一、Overview

With the increasing electricity consumption in society, the power load of high-voltage electrical equipment carrying the task of delivering large amounts of electricity, such as transformers, transformers, high-voltage switchgear, knife switches, etc., is also rapidly increasing. The connection points between numerous high-voltage electrical equipment in the power grid have become the weakest link in the power transmission system. The prominent issue with this weak link is the connection point(Parts such as the connection between the contact point and the busbar)Fever. As the load increases, it causes the equipment and connection points to heat up and form a vicious cycle: temperature rise, expansion, contraction, oxidation, increased resistance, re heating until accidents occur. According to the National Electric Power Safety Accident Report, only power accidents occur in power stations in China every year,40%It is caused by overheating of high-voltage electrical equipment. Therefore, monitoring the temperature changes of high-voltage equipment and connection points is of great practical significance.

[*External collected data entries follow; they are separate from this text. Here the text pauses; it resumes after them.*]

/-! ## HOLDOVER (R23, R24) -/

/-- A locked package enters HOLDOVER: its schedule tables leave service (R287). -/
def State.enterHoldover (s : State) : State :=
  let s := s.setFld 0 0 Reg.DCTL_BEAT_STAT.LOCK 2
  let s : State := { s with beat := { s.beat with held := 0, limitSent := false, trial := none, agreed := 0, far := [], quietAll := 0 } }
  let s := (s.beatFlag Reg.DCTL_BEAT_STAT.BEAT_HOLDOVER).logCE 0x0C 0 0 none
  ((List.range 32).filter fun p => s.fld 0 p Reg.DCTL_LYS_SCHED.STATE == 1).foldl State.takeOut s

/-- A locked follower that has heard no valid marker for two consecutive beats enters HOLDOVER (R23). -/
def State.checkHoldover (s : State) : State :=
  if s.role = 0 ∧ s.lock = 1 ∧ 2 ≤ s.beat.quietAll then s.enterHoldover else s

/-- HOLDOVER_ENTRY (R23). -/
def execHoldoverEntry (s : State) : Host.Outcome State Fault Refusal := .next s.checkHoldover

/-- The virtual devices with a member on this package. -/
def State.vdsHere (s : State) : List Nat :=
  ((List.range 32).filterMap fun q =>
    if s.fld 0 q Reg.DCTL_COMP_PART0.STATE = 1 ∧ s.vdOf q ≠ 0 then some (s.vdOf q) else none).eraseDups

/-- HOLDOVER that has lasted longer than HOLD_LIM × 100 beats is logged ALARM and told to each virtual device, once (R24). -/
def State.checkHoldLimit (s : State) : State :=
  if s.lock = 2 ∧ s.fld 0 0 Reg.DCTL_BEAT_CFG.HOLD_LIM * 100 < s.beat.held ∧ s.beat.limitSent = false then
    let s : State := { s with beat := { s.beat with limitSent := true } }
    let s := s.logErr { ErrRec.of 4 0x0C with cause := 5 }
    s.vdsHere.foldl (fun (s : State) v => s.raiseAlarm 1 5 v none 0) s
  else s

/-- HOLDOVER_LIMIT (R24). -/
def execHoldoverLimit (s : State) : Host.Outcome State Fault Refusal := .next s.checkHoldLimit

/-! ## Beat length (R27) -/

/-- A pending change of length applies once its beat has come; one whose CHANGE_AT is already past when it is written applies
at the next edge (DESIGN CHOICE, log 104). -/
def State.applyLength (s : State) : State :=
  let at_ := s.fld 0 0 Reg.DCTL_BEAT_NEXT.CHANGE_AT
  let len := s.fld 0 0 Reg.DCTL_BEAT_NEXT.NEXT_LEN
  if at_ = noChange ∨ s.now < at_ then s
  else
    let s := (s.setFld 0 0 Reg.DCTL_BEAT_NEXT.CHANGE_AT noChange).setFld 0 0 Reg.DCTL_BEAT_NEXT.NEXT_LEN 0
    if 2 ≤ len ∧ len ≤ 40 then s.setFld 0 0 Reg.DCTL_BEAT_CFG.BEAT_LEN len else s

/-- BEAT_LENGTH_CHANGE (R27). -/
def execBeatLengthChange (s : State) : Host.Outcome State Fault Refusal := .next s.applyLength

/-- A length written directly, on a STANDALONE package or at step 4 of power-up, applies (R27). -/
def State.applyDirect (s : State) : State :=
  let s := s.deferred.foldl (fun (s : State) d => match d with
    | .beatLen len => s.setFld 0 0 Reg.DCTL_BEAT_CFG.BEAT_LEN len
    | _ => s) s
  { s with deferred := s.deferred.filter fun d => match d with
      | .beatLen _ => false
      | _ => true }

/-! ## Step 1 of an edge (R28) -/

/-- The beat number of an edge (R25, R28): the next one, or the one that a step adopts. -/
def State.countBeat (s : State) : State :=
  let n := s.nextBeat
  let d := (n : Int) - (s.now + 1)
  let stepped := s.beat.step.isSome
  let s : State := { s with beat := { s.beat with last := some s.now, edges := s.beat.edges + 1 } }
  let s := s.setFld 0 0 Reg.DCTL_BEAT_NUM.BEAT_NUM n
  if d = 0 ∨ stepped = false then s
  else
    let s := s.beatFlag Reg.DCTL_BEAT_STAT.BEAT_NUM_JUMP
    if 1 < d.natAbs then s.logErr (ErrRec.of 4 0x0C) else s

/-- Lock of a package at an edge (R23, R26): a master and a STANDALONE package read LOCKED; a step of another locks it; a
change that was missed sends it into HOLDOVER. -/
def State.lockEdge (s : State) (stepped : Bool) : State :=
  let adopt := s.beat.adopt
  let s : State := { s with beat := { s.beat with adopt := none } }
  let s := match adopt with
    | some len => s.setFld 0 0 Reg.DCTL_BEAT_CFG.BEAT_LEN len
    | none => s
  if s.role ≠ 0 then
    ((s.setFld 0 0 Reg.DCTL_BEAT_STAT.LOCK 1).setFld 0 0 Reg.DCTL_BEAT_STAT.HOPS 0).setFld 0 0 Reg.DCTL_BEAT_STAT.PORT 0
  else if stepped then
    ({ s with beat := { s.beat with quietAll := 0 } } : State).setFld 0 0 Reg.DCTL_BEAT_STAT.LOCK 1
  else if adopt.isSome ∧ s.lock = 1 then s.enterHoldover
  else s

/-- Markers heard in the closing beat are counted, and so is a beat that was spent in HOLDOVER (R24); the port in use may
change (R20, R23). -/
def State.quietEdge (s : State) : State :=
  let used := s.fld 0 0 Reg.DCTL_BEAT_STAT.PORT
  let b := s.beat
  let mine := b.heard.any fun (x : Nat × Nat) => x.1 == used
  let s := ({ s with beat := { b with
    quietPort := if mine then 0 else b.quietPort + 1
    quietAll := if b.heard.isEmpty then b.quietAll + 1 else 0
    held := if s.lock = 2 then b.held + 1 else 0 } } : State)
  let s := if s.role = 0 ∧ s.beat.heard ≠ [] then s.changePort else s
  { s with beat := { s.beat with heard := [] } }

/-- The timer takes an edge: the beat that begins has its nominal length, and each port counts tag failures anew (R17, R278).
-/
def State.turnBeat (s : State) : State :=
  let len := nominal (s.fld 0 0 Reg.DCTL_BEAT_CFG.BEAT_LEN)
  let s : State := { s with
    beat := { s.beat with nextEdge := s.beat.nextEdge + len, step := none, restart := false } }
  (List.range 32).foldl (fun (s : State) p =>
    if (s.port p).tagFails = 0 then s else s.setPort p { s.port p with tagFails := 0 }) s

/-- The beat's own part of an edge (R23 to R27), which also runs before release. -/
def State.beatPart (s : State) : State :=
  let stepped := s.beat.step.isSome
  let s := (s.countBeat.quietEdge.applyLength).applyDirect
  let s := (s.lockEdge stepped).turnBeat
  s.checkHoldover.checkHoldLimit

/-! ## Lateness (R29 to R31) -/

/-- Whether a core has not executed the BEAT.END of its block. -/
def Core.unended (c : Core) : Bool := c.launch.isSome && c.running && !c.stopped && !c.atEnd

/-- A core at step 4 of an edge: late, with its count raised, or not. -/
def State.markLate (s : State) (n : Nat) : State :=
  let c := s.core n
  if c.unended then
    (s.setCore n { c with late := true, lateRun := c.lateRun + 1, lateDue := (c.lateRun + 1) % 3 == 0 }).satAdd 0 n
      Reg.QOSM_CORE_LATE.LATE 1
  else if c.late || c.lateDue || c.lateRun != 0 then s.setCore n { c with late := false, lateRun := 0, lateDue := false }
  else s

/-- A lateness event (R31): LATE in INTC_STATUS of the partition, and a CE that names the core and the beat. -/
def State.lateEvent (s : State) (n : Nat) : State :=
  let c := s.core n
  if c.lateDue then
    let s := s.setCore n { c with lateDue := false }
    let s := match s.owner n with
      | some q => s.intc (vf q) 3
      | none => s
    s.logCE 0x0C 0 (unitCore n) (s.owner n)
  else s

/-- LATENESS_EVENT (R31). -/
def execLatenessEvent (core : Nat) (s : State) : Host.Outcome State Fault Refusal := .next (s.lateEvent core)

end Sys2Proof.Machine
end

Monitoring the temperature changes of power equipment, timely warning and alarm in case of abnormalities, will effectively reduce the occurrence of accidents, ensure the safe and stable operation of power equipment, and is an important means to ensure the safe operation of power equipment.

The fiber optic online temperature measurement system conducts optical signals through insulated ceramic encapsulated fibers, and detects temperature changes of the measured object by detecting changes in the optical signal. Due to the inherent insulation of the ceramic and optical fibers in the temperature sensing head, as well as the absence and interference of electromagnetic signals, it belongs to intrinsic safety explosion-proof and has a compact size（25xφ8 mm），Therefore, it is suitable for temperature monitoring in all power industries。

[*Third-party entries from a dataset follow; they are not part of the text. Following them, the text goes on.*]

-- ==== Sys2Proof/Machine/Compose.lean ====
section
/-! DEFINITION. Live composition (R297 to R317, R377, R490). -/

namespace Sys2Proof.Machine

open Sys2Proof

/-! ## The request (R302, R490) -/

/-- `n` bytes of a COMPOSE body from a byte offset. -/
def compField (b : BitVec 896) (off n : Nat) : Nat := bits b.toNat (8 * off) (8 * n)

/-- The operands that a COMPOSE body names. -/
def composeOf (b : BitVec 896) : Compose :=
  let f := compField b 2 1
  { op := compField b 0 1, part := compField b 1 1, shared := bitOf f 0, join := bitOf f 1, leave := bitOf f 2
    dissolve := bitOf f 3, force := bitOf f 4, target := compField b 3 1, at_ := compField b 4 6, vd := compField b 10 2
    member := compField b 12 1, members := compField b 14 2, commons := compField b 16 1, core := compField b 18 2
    cel := compField b 20 2, t1 := compField b 22 6, t2 := compField b 28 2, mode := compField b 30 2
    ports := compField b 32 4, seqs := compField b 36 4, qosVa := compField b 40 8, cores := compField b 48 64 }

/-- The stacks of which a change names a quarter. -/
def Compose.stacks (c : Compose) : List Nat := (List.range 12).filter fun k => bits c.t1 (4 * k) 4 != 0

/-- Whether every byte and bit that the operation does not use is zero (R490). -/
def unusedZero (b : BitVec 896) : Bool :=
  let c := composeOf b
  let z (off n : Nat) : Bool := compField b off n == 0
  let flags := compField b 2 1
  let reserved := z 13 1 && z 17 1
  if c.op = 1 then
    reserved && decide (flags < 4) && z 3 1 && z 18 2 && z 40 8 && (c.join || z 10 3 && z 14 2)
      && (List.range 16).all fun k => !bitOf c.mode k || c.stacks.contains k
  else if c.op = 2 then
    reserved && flags % 4 == 0 && decide (flags < 32) && z 3 1 && z 10 3 && z 14 2 && z 18 2 && z 30 2 && z 40 8
  else if c.op = 3 then z 1 2 && z 10 8 && z 20 92
  else z 2 2 && z 10 30 && z 48 64

/-- Whether a COMPOSE body is well formed as the operation asked for (R490). -/
def composeOk (op : Nat) (b : BitVec 896) : Bool :=
  let c := composeOf b
  c.op == op && decide (c.part < 32) && unusedZero b
    && (!c.join || decide (1 ≤ c.members ∧ c.members ≤ 256))
    && (decide (2 < op) || c.commons == 0 || decide (4 ≤ c.commons ∧ c.commons ≤ 16))
    && (op != 3 || decide (c.target ≤ 16) || c.target == 0x1F)

/-! ## What a change names -/

/-- What the operands name, as `State.touched` numbers it. -/
def Compose.names (c : Compose) : List Nat :=
  setBits c.cores 512 ++ c.granules.map (1000 + ·) ++ (setBits c.ports 32).map (2000 + ·) ++ (setBits c.seqs 32).map (3000 + ·)

/-- The partition that owns a sequence-slot group. -/
def State.seqOwner (s : State) (j : Nat) : Option Nat :=
  (List.range 32).find? fun q => bitOf (s.fld (vf q) 0 Reg.PCTL_COMP_SEQ.SEQ) j

/-- The partition that holds a core, granule, port or sequence-slot group. -/
def State.holder (s : State) (t : Nat) : Option Nat :=
  if t < 1000 then s.owner t
  else if t < 2000 then (if s.granState (t - 1000) = 1 then some (bits (s.ownerByte (t - 1000)) 0 5) else none)
  else if t < 3000 then (if s.fld 0 (t - 2000) Reg.DCTL_LYS_PCFG.BOUND = 1 then some (s.fld 0 (t - 2000) Reg.DCTL_LYS_PCFG.PART) else none)
  else s.seqOwner (t - 3000)

/-- Whether it is UNOWNED. -/
def State.unowned (s : State) (t : Nat) : Bool :=
  (s.holder t).isNone && (decide (t < 1000) || decide (2000 ≤ t) || s.granState (t - 1000) == 0)

/-- Whether the module lacks it (R2, R462). -/
def State.lacks (s : State) (t : Nat) : Bool :=
  if t < 1000 then s.fld 0 t Reg.IDC_CORE_MAP.STATE == 0
  else if t < 1016 then s.fld 0 (28 + (t - 1000) / 8) Reg.DCTL_MEMSTAT.PRESENT == 0 || s.dead.contains (t - 1000)
  else if t < 1064 then s.fld 0 ((t - 1016) / 4) Reg.DCTL_CARVE_T1.PRESENT == 0
  else if t < 2000 then s.fld 0 (12 + (t - 1064)) Reg.DCTL_MEMSTAT.PRESENT == 0
  else if t < 3000 then !bitOf (s.fld 0 0 Reg.IDC_CAP0.PORT_MASK) (t - 2000)
  else false

/-- The power domain that holds it, if one does (R445). -/
def State.domainOf (s : State) (t : Nat) : Option Nat :=
  if t < 1000 then some (24 * s.fld 0 t Reg.IDC_CORE_MAP.DIE + s.fld 0 t Reg.IDC_CORE_MAP.CLUSTER)
  else if t < 1016 then none
  else if t < 1064 then
    let k := (t - 1016) / 4
    some (24 * (k / 6) + 20 + k % 6 / 3)
  else if t < 2000 then some (24 * ((t - 1064) / 8) + 22)
  else if t < 3000 then some (24 * ((t - 2000) / 16) + 16 + (t - 2000) % 16 / 4)
  else none

/-- Whether it lies in a gated domain (R447). -/
def State.gated (s : State) (t : Nat) : Bool := (s.domainOf t).any fun i => bitOf (s.fld 0 0 Reg.PWR_DOM_STAT.OFF) i

/-- Whether it lies in a domain that still wakes (R447). -/
def State.waking (s : State) (t : Nat) : Bool := (s.domainOf t).any s.pow.waking.contains

/-- Whether an UNBIND that is queued or in progress gives it up. -/
def State.leaving (s : State) (t : Nat) : Bool := s.changes.any fun x => x.c.op == 2 && (s.touched x).contains t

/-- Whether a memory granule holds part of a valid twin entry (R192). -/
def State.holdsTwin (s : State) (g : Nat) : Bool :=
  (List.range 64).any fun i => s.fld 0 i Reg.DCTL_TWIN0.VALID == 1 &&
    (granuleRanges g).any fun r => [s.twinPri i, s.twinSec i].any fun a =>
      decide (a < r.1 + r.2) && decide (r.1 < a + s.twinLen i * 65536)

/-! ## The checks of R304 -/

/-- The causes of WRONG_STATE for a BIND; `ready` where it is checked as it becomes ready. -/
def State.bindRefused (s : State) (c : Compose) (ready : Bool) : Bool :=
  (setBits c.cores 512).any (fun n => s.fld 0 n Reg.IDC_CORE_MAP.STATE == 2)
    || c.names.any (fun t => (s.holder t).any (· != c.part) && !s.leaving t)
    || c.names.any s.gated
    || (c.join && (c.vd == 0
        || (s.vdOf c.part != 0 && (s.vdOf c.part != c.vd || s.fld 0 c.part Reg.DCTL_COMP_PART0.MEMBER != c.member))
        || (List.range 32).any fun q => q != c.part && s.vdOf q == c.vd))
    || c.stacks.any fun k => (bitOf c.mode k).toNat != s.fld 0 k Reg.DCTL_CARVE_T1.MODE
        && (List.range 4).any fun j =>
          let g := 16 + 4 * k + j
          s.granState g != 0 && (ready || !(s.granState g == 3 || s.leaving (1000 + g)))

/-- The causes of WRONG_STATE for an UNBIND. -/
def State.unbindRefused (s : State) (c : Compose) : Bool :=
  !c.dissolve && ((c.commons != 0 && s.fld (vf c.part) 0 Reg.PCTL_MEM_CARVE2.COMMONS_TIB == 0)
    || c.names.any fun t =>
      if 1000 ≤ t ∧ t < 2000 ∧ s.granState (t - 1000) = 2 then s.holdsTwin (t - 1000) else s.holder t != some c.part)

/-- The physical core that a MOVE_CORE would take: a SPARE one of the core's cluster that no failure has claimed (R59). -/
def State.moveTarget (s : State) (x : Change) : Option Nat :=
  match s.spareOf x.c.core !(x.fresh && x.sess.isNone) with
  | some k => if x.c.target = 0x1F ∨ x.c.target = k then some k else none
  | none => none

The design requirement of this plan is to be able to monitor the temperature of the incoming and outgoing busbars of the switchgear and cable trays in real time：

1.The high-voltage cabinet temperature measurement system adopts fiber optic grating temperature measurement, and the data is uploaded to the existing temperature monitoring system of the main transformer through the original communication channel；

2.Newly designed Salt Substation46Temperature monitoring of the incoming and outgoing busbar of the power switchgear. Layout of each switchgear6Fiber Bragg Grating Temperature Sensor，2Use of surface switchgear1Multiple optical channels. Adopting a star layout method, each temperature sensor adopts a single-sided layout and introduces a fiber optic splitter box. Inside the distribution cabinet, connect the6Sensors are only installed in heat sensitive areas (usually moving contacts or coils, etc.), and couplers are used to connect the sensors on the contacts separately to form parallel connections；2The distribution cabinet uses a signal processor1Monitor each channel to ensure that each distribution cabinet remains independent on the link; Effectively avoiding the severity caused by fiber breakage on the internal links of the switchgear。

3.Cable tray temperature monitoring. The spacing between fiber optic grating temperature sensors is 4 meters, with a total of 12 points deployed. Occupy 2 channels of fiber optic grating signal processor。

4.Graphical interface software, LAN monitoring software。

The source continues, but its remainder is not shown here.